Posted by Sayan Samanta on March 08, 2020 · 8 mins read

Hi there, this is the penultimate post for this series and probably the last one with me as the primary author. This series started as a part of the midterm project that Christina and I had been working for our hands-on deep learning class at Brown University, Data Science Initiative. The links for the first two parts are here:

The task at hand is the Kaggle competition, which involves classifying Bengali hand-written characters into 3 target classes — Grapheme roots, Vowel diacritics and Consonant diacritics.

In the first post, we discussed the data-set, enumerating the different classes and the class balances. We also discussed the image pre-processing steps that were undertaken such as denoising, thresholding and cropping. We also talked about the possible data augmentation pipeline.

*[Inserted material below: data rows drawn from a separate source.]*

-- ==== Sys2Proof/Machine/KernelVector.lean ====
section
/-!
DEFINITION. Machine/KernelVector.lean: the vector and accumulator instructions (R435, R436, R441 to R447, R451).  A reserved format
or index never reaches a thread, since a text is decoded at load (R458); such a command changes nothing.
-/
namespace Sys2Proof.Machine

/-! ### Formats (R435, R436, R441 to R445) -/

/-- The formats that R436 does not restrict. -/
def Fmt.plainVec (f : Fmt) : Bool := !(f == .e2m3 || f == .e3m2 || f == .e2m1)
/-- DIV and SQRT. -/
def Fmt.divides (f : Fmt) : Bool := f == .binary32 || f == .binary16 || f == .bfloat16
/-- VCMP. -/
def Fmt.compares (f : Fmt) : Bool := f.plainVec && f != .int4
/-- VRED. -/
def Fmt.reduces (f : Fmt) : Bool := f == .int64 || f == .int32 || f == .int16 || f == .int8
/-- AADD and ADOT with block scales. -/
def Fmt.scales (f : Fmt) : Bool := f == .int8 || f == .e4m3 || f == .e5m2 || f == .e2m3 || f == .e3m2 || f == .e2m1

/-- Whether E4M3 overflow writes NaN, at the moment of execution (R441). -/
def State.e4m3Nan (s : State) : Bool := s.obj .e4m3Overflow == 1

/-! ### Elementwise operations (R441, R443, R446, R451) -/

/-- Apply an operation to the governed elements of a register, with what the written elements count as (R413, R425). -/
def vapply (f : Fmt) (p : Word64) (old : Vec512) (g : Nat → Written) : Vec512 × NumEv :=
  (vmap f p old (fun e => (g e).bits),
   (List.range f.count).foldl (fun ev e => if governs f p e then ev.add (g e).ev else ev) NumEv.zero)

/-- An instruction that computes one vector: `g` gives the governed elements in format `f`; the others keep the destination's.  The
result is poisoned where a source is, and where it keeps elements of a poisoned destination or reads it (`reads`). -/
def vecOp (core th major vd : Nat) (xs vs : List Nat) (pred : Nat) (f : Fmt) (reads : Bool) (g : State → Thread → Nat → Written) (s : State) : State :=
  issue core th (vReg vd :: pReg pred :: xs ++ vs.map vReg) false false (fun t x s =>
    let p := x.pr pred
    let old := x.vr vd
    let bad := xs.any (fun i => (x.xr i).2) || vs.any (fun i => (x.vr i).2) || ((reads || !governsAll f p) && old.2)
    let (r, ev) := vapply f p old.1 (g s x)
    retire core th major t x (Thread.setV vd r bad) (if bad then s else countEv (dieOfCluster (clusterOf core)) ev s)) s

/-- Run something in the register format of a code, where the code is one that `ok` allows. -/
def withFmt (code : Nat) (ok : Fmt → Bool) (go : Fmt → State → State) (s : State) : State :=
  match Fmt.ofReg code with
  | some f => if ok f then go f s else s
  | none => s

/-- VARITH of two operands. -/
def varith2 (core th vd vs1 vs2 pred fmt : Nat) (ok : Fmt → Bool) (op : VOp) (s : State) : State :=
  withFmt fmt ok (fun f s => vecOp core th 0x24 vd [] [vs1, vs2] pred f false
    (fun s x e => vop op f s.e4m3Nan (elem f (x.vr vs1).1 e) (elem f (x.vr vs2).1 e)) s) s
/-- VARITH of one operand. -/
def varith1 (core th vd vs1 pred fmt : Nat) (ok : Fmt → Bool) (op : VOp) (s : State) : State :=
  withFmt fmt ok (fun f s => vecOp core th 0x24 vd [] [vs1] pred f false
    (fun s x e => vop op f s.e4m3Nan (elem f (x.vr vs1).1 e) 0) s) s
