-- ==== Sys2Proof/Machine/ReadObj.lean ====
section
/-!
DEFINITION. Machine/ReadObj.lean: the values of the objects of the dictionary that are not tables, as READ returns them (R78, R91, R141,
R186, R232, R267, R316, R425, R460, R499, R519, R545, R546, R575, R599, R616, R646, R681, R682).
-/
namespace Sys2Proof.Machine

/-- The value object of an index and subindex. -/
def objOf (index sub : Nat) : Option Obj := allObjs.find? (fun o => o.info.index == index && o.info.sub == sub)

/-- The number of a twin state (0x1B20.01). -/
def twinNum : TwinSt → Nat
  | .solo => 0 | .enrolling => 1 | .syncing => 2 | .standby => 3 | .adrift => 4 | .promoting => 5 | .alone => 6 | .feeding => 7
  | .active => 8 | .releasing => 9 | .fenced => 10

/-- The node number of the straps (R71). -/
def State.kodpAddr (s : State) : Nat := bits s.pkg.straps 2 4

/-! ### Values -/

/-- What READ finds: the roles as bits, whether any message may read it, and the bytes. -/
structure Value where
  roles : Nat
  any   : Bool
  bytes : List Byte
deriving DecidableEq, Repr

/-- A value of some bytes that some roles may read. -/
def val (roles size v : Nat) : Option Value := some { roles := roles, any := false, bytes := leBytes size v }
/-- A value any message may read. -/
def valAny (size v : Nat) : Option Value := some { roles := 0, any := true, bytes := leBytes size v }

/-- A signed number as two's complement of some bits, saturating. -/
def satI (w : Nat) (v : Int) : Nat := ((max (-(2 ^ (w - 1) : Int)) (min (2 ^ (w - 1) - 1) v)) % 2 ^ w).toNat
/-- A Boolean as BOOL. -/
def b01 (b : Bool) : Nat := if b then 1 else 0

/-- Cores enabled now. -/
def State.enabledCores (s : State) : Nat := ((List.range 288).filter (fun c => corePresent c && (s.unit .core c).st == .enabled)).length

/-- The HOPS the Varisk sends (R183): 0 as root, one more than its parent's, 255 with none. -/
def State.hopsOut (s : State) : Nat :=
  if s.obs.time0.st = .root then 0 else match s.txn.timeParent.bind (fun p => aget s.txn.timeRx p) with
    | some r => (r.hops + 1) % 256
    | none => 255

/-- The energy a tenant role reads (R545): ENERGY_TOTAL at the latest 100 ms boundary at least 100 ms in the past. -/
def State.tenantEnergy (s : State) : Nat :=
  match s.power.energyAt.find? (fun e => decide ((e.1 + 1) * 100000000 ≤ s.now)) with
  | some e => e.2
  | none => 0

/-- THROTTLE_STATE as a tenant reads it (R545): the highest state of the last whole millisecond. -/
def State.tenantThrottle (s : State) : Nat :=
  if s.now / 1000000 = s.power.throttleMsNo then s.power.throttleLast
  else if s.now / 1000000 = s.power.throttleMsNo + 1 then s.power.throttleMs else s.power.throttle

/-- The number of a firmware state (0x2000.01). -/
def fwNum : FwSt → Nat
  | .idle => 0 | .staging => 1 | .verified => 2 | .failed => 3 | .trial => 4 | .committing => 5

/-- The value of a time state (0x2100.02). -/
def timeNum : TimeSt → Nat
  | .free => 0 | .locking => 1 | .locked => 2 | .holdover => 3 | .root => 4

/-- STOP_STATE. -/
def stopNum : StopSt → Nat
  | .running => 0 | .stopSet => 1 | .stopped => 2 | .resumeSet => 3

/-- Both pool roles. -/
def opPm : Nat := roleOp + rolePm

/-- The read-only values of the ranges 0x0000 to 0x1200 (R141, R186, R681, R682). -/
def readLow (s : State) (c : Client) (index sub : Nat) : Option Value :=
  match index, sub with
  | 0x0000, 1 => valAny 1 1
  | 0x0000, 2 => valAny 2 8192
  | 0x0000, 3 => valAny 1 (s.rolesOf c)
  | 0x0000, 4 => valAny 2 ((s.tenantOf c).getD 0xFFFF)
  | 0x0005, 1 => val opPm 6 (Config.fuse 1)
  | 0x0005, 8 => val opPm 1 (b01 s.link.mgmtLink)
  | 0x1000, 1 => valAny 1 Config.orderingCodeU8
  | 0x1000, 2 => valAny 1 0xB1
  | 0x1000, 3 => valAny 16 (Config.fuse 2)
  | 0x1000, 4 => val opPm 8 dramTop
  | 0x1000, 5 => val opPm 8 s.poolTop
  | 0x1000, 6 => val opPm 8 (((List.range 4).map (fun n => if (s.sled n).present then (s.sled n).capacity * 65536 else 0)).sum)
  | 0x1000, 7 => val opPm 2 s.enabledCores
  | 0x1000, 8 => val opPm 2 (8 * s.enabledCores)
  | 0x1000, 9 => val opPm 2 (64 * s.enabledCores)
  | 0x1000, 0xA => val opPm 8 (((List.range 40).map (fun p => if portPresent p then 2 ^ p else 0)).sum)
  | 0x1000, 0xB => val opPm 2 (((List.range 10).map (fun e => if enginePresent e then 2 ^ e else 0)).sum)
  | 0x1000, 0xC => val opPm 1 (b01 (Config.twinPorts != 0))
  | 0x1000, 0xD => val roleOp 64 (Config.fuse 3)
  | 0x1100, 1 => val opPm 1 s.pkg.straps
  | 0x1100, 2 => val opPm 1 (match s.pkg.phase with | .strap | .boot => 1 | .run => 2 | .debug => 3)
  | 0x1100, 3 => val opPm 1 s.statusCode
  | 0x1100, 6 => val roleOp 1 s.gpioIn
  | 0x1100, 7 => val roleOp 1 (0x40 + s.kodpAddr)
  | 0x1100, 8 => val opPm 1 (b01 s.pkg.holdup)
  | 0x1100, 9 => val roleOp 4 (s.ctr .stepAckMissing 0)
  | 0x1100, 0xA => val roleOp 4 (s.ctr .stepAckUnsolicited 0)
  | 0x1100, 0xB => val roleOp 4 (s.ctr .stepAckStuck 0)
  | 0x1100, 0xC => val roleOp 4 (s.ctr .kslNotifyDrops 0)
  | 0x1100, 0xD => val roleOp 4 (s.ctr .warmresetShort 0)
  | 0x1111, 1 => val opPm 1 s.thermalLevel
  | 0x1200, 2 => some { roles := opPm, any := false, bytes := (List.range 8).flatMap (fun vc => leBytes 2 (vcAllot vc)) }
  | _, _ => none

/-- The read-only values of the ranges 0x1300 to 0x1C00 (R186, R232, R267, R316, R425, R460, R499, R519). -/
def readMid (s : State) (index sub : Nat) : Option Value :=
  match index, sub with
  | 0x1300, 6 => val opPm 1 (s.txn.timeParent.getD 0xFF)
  | 0x1300, 7 => val opPm 1 s.hopsOut
  | 0x1300, 8 => val opPm 8 0x20000000
  | 0x1300, 9 => val opPm 8 (s.ctr .unroutable 0)
  | 0x1400, 4 => val opPm 2 ((s.part.slots.filter (fun e => e.2.st == .active)).length)
  | 0x1400, 5 => val roleOp 8 (s.ctr .partnerEventsIgnored 0)
  | 0x1500, 3 => val opPm 4 500
  | 0x1500, 4 => val roleOp 2 512
  | 0x1600, 2 => val opPm 8 s.poolTop
  | 0x1600, 7 => val opPm 1 (b01 s.deep.bulk.isSome)
  | 0x1900, 3 => val opPm 32 (0xFE + 0x3F * 2 ^ 16)
  | 0x1A00, 2 => val opPm 2 (256 - s.core.store.length)
  | 0x1B20, 1 => val opPm 1 (twinNum s.twin.st)
  | 0x1B20, 2 => val opPm 4 s.twin.peerEid
  | 0x1B20, 3 => val opPm 4 s.twin.epoch
  | 0x1B20, 4 => val opPm 8 s.twin.incarnation
  | 0x1B20, 5 => val opPm 4 (s.twin.force.getD 0)
  | 0x1C00, 1 => val roleOp 4 1000
  | _, _ => none

/-- The read-only values of the ranges 0x1D00 to 0x2100 (R545, R546, R575, R599, R616, R646). -/
def readHigh (s : State) (c : Client) (index sub : Nat) : Option Value :=
  let tenant := (s.tenantOf c).isSome
  match index, sub with
  | 0x1D00, 7 => val (opPm + roleTenant) 1 (if tenant then s.tenantThrottle else s.power.throttle)
  | 0x1D00, 8 => val opPm 4 s.avgMw
  | 0x1D00, 9 => val opPm 8 s.energyMj
  | 0x1D00, 0xA => val (opPm + roleTenant) 8 s.tenantEnergy
  | 0x1D00, 0xD => val roleOp 4 (s.power.reserveNj / 1000000)
  | 0x1E00, 1 => val (opPm + roleDebug) 1 s.debugLevel
  | 0x1E00, 2 => valAny 48 Config.deviceDigest
  | 0x1E00, 3 => val opPm 1 s.sec.sessions.length
  | 0x1F00, 1 => val opPm 1 s.boot.step
  | 0x1F00, 2 => val opPm 1 s.boot.lastReset
  | 0x1F00, 3 => val opPm 4 s.boot.lastTime
  | 0x2000, 1 => val opPm 1 (fwNum s.fw.st)
  | 0x2000, 2 => val opPm 4 (s.bank s.fw.bootedB).version
  | 0x2000, 3 => val opPm 4 (s.bank s.fw.bootedB).svn
  | 0x2000, 4 => val opPm 4 (let k := s.bank s.staging; if k.st = .empty then 0 else k.version)
  | 0x2000, 5 => val opPm 4 s.fw.minSvn
  | 0x2000, 7 => val opPm 1 (b01 s.fw.bootedB)
  | 0x2000, 8 => val opPm 1 s.fw.lastAct
  | 0x2100, 1 => val (opPm + roleDebug) 8 s.now
  | 0x2100, 2 => val (opPm + roleDebug) 1 (timeNum s.obs.time0.st)
  | 0x2100, 3 => val (roleOp + roleDebug) 4 (satI 32 s.obs.time0.offset)
  | 0x2100, 4 => val (roleOp + roleDebug) 4 (satI 32 s.obs.time0.rateAdj)
  | 0x2100, 6 => val (roleOp + roleDebug) 1 (stopNum s.obs.stop)
  | 0x2100, 7 => val roleOp 8 (s.ctr .notifyDrops 0)
  | _, _ => none

/-- The value of an object, as READ returns it to a client; none where the object is absent, a table or a command (R648, R650). -/
def readValue (s : State) (c : Client) (index sub : Nat) : Option Value :=
  match objOf index sub with
  | some o => val o.info.roles o.info.size (s.obj o)
  | none =>
    match readLow s c index sub with
    | some v => some v
    | none => match readMid s index sub with
      | some v => some v
      | none => readHigh s c index sub

end Sys2Proof.Machine
end

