-- ==== Sys2Proof/WellFormed.lean ====
section
/-!
DEFINITION. WellFormed.lean: which commands are well formed: every number within the width its field has in the spec, every byte string of
its length.  What a well-formed command may not do in a state is its meaning's to say.
-/
namespace Sys2Proof
open Machine

/-- Below a bound. -/
def lt (v n : Nat) : Bool := decide (v < n)
/-- A two's complement immediate of `w` bits (R437). -/
def simm (w : Nat) (v : Int) : Bool := decide (-(2 ^ (w - 1) : Int) ≤ v) && decide (v < 2 ^ (w - 1))
/-- An optional number below a bound. -/
def optLt (v : Option Nat) (n : Nat) : Bool := match v with | some x => lt x n | none => true
/-- Every number below a bound. -/
def allLt (l : List Nat) (n : Nat) : Bool := l.all (fun x => lt x n)

/-- A client (R660): the board controller is one; an EID has 18 bits; a session ID 32. -/
def Client.wf (c : Client) : Bool :=
  optLt c.session (2 ^ 32) && (match c.transport with
    | .ksl => c.addr == 0 && c.port == 0
    | .vc7 => lt c.addr (2 ^ 18) && c.port == 0
    | .udp => lt c.addr (2 ^ 128) && lt c.port 65536)
/-- A request (R651, R657). -/
def Req.wf (r : Req) : Bool := Client.wf r.client && lt r.id 65536 && lt r.tag 4096
/-- A packet: the widths of R153, and whole slots up to 32 (R122). -/
def Packet.wf (p : Packet) : Bool :=
  lt p.vc 8 && lt p.op 256 && lt p.dest (2 ^ 18) && lt p.src (2 ^ 18) && lt p.tag 4096 && lt p.rsv 32 && lt p.status 256 && lt p.harg 65536
    && lt p.crc (2 ^ 32) && p.body.length % 16 == 0 && lt p.body.length 497
/-- A flit (R120). -/
def Flit.wf (f : Flit) : Bool :=
  lt f.seq 4096 && lt f.ack 4096 && lt f.headMap (2 ^ 15) && lt f.cont 16 && f.slots.length == 15 && f.slots.all (fun b => b.length == 16) && lt f.crc (2 ^ 64)
    && lt f.rsv (2 ^ 18) && f.bad.all (fun l => lt l 8)
/-- What a lane's receiver reports (R102, R141). -/
def LaneFec.wf (f : LaneFec) : Bool :=
  lt f.corrected (2 ^ 32) && lt f.uncorr (2 ^ 32) && lt f.prbsBad (2 ^ 32) && decide (-(2 ^ 15) ≤ f.power) && decide (f.power < 2 ^ 15)
/-- A hardware thread: its core, and its number in the core (R428, R592). -/
def threadOk (core thread : Nat) : Bool := lt core 288 && lt thread 64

In the second post, we discussed a bit about the general ideas of a convolution neural net and DenseNet, a particular convolution net based architecture where each layer takes as input the output of the previous layer but also the inputs of the preceding layers up to a certain extent (precisely all preceding convolution layers within the particular dense block).

In this post, we shall primarily talk about the fine tuning of our candidate model (or SayanNet v4 as I call it to fuel my passive narcissism :P ). Following which we shall present the final result. We shall talk a bit about the output of different convolutional layers with respect to a particular image. As a closing note, we would suggest the different upgrades that could be made to the model for squeezing out the last bits of accuracy. Let’s get at it then.

Hyperparameter Tuning

We chose to use TensorBoards HParams¹ dashboard for an exhaustive search through over a range of hyper-parameters. Due to the constraints of the project delivery deadline and computational resources, we had to keep to search space pretty narrow but at the same time there were a few interesting knobs to turn on.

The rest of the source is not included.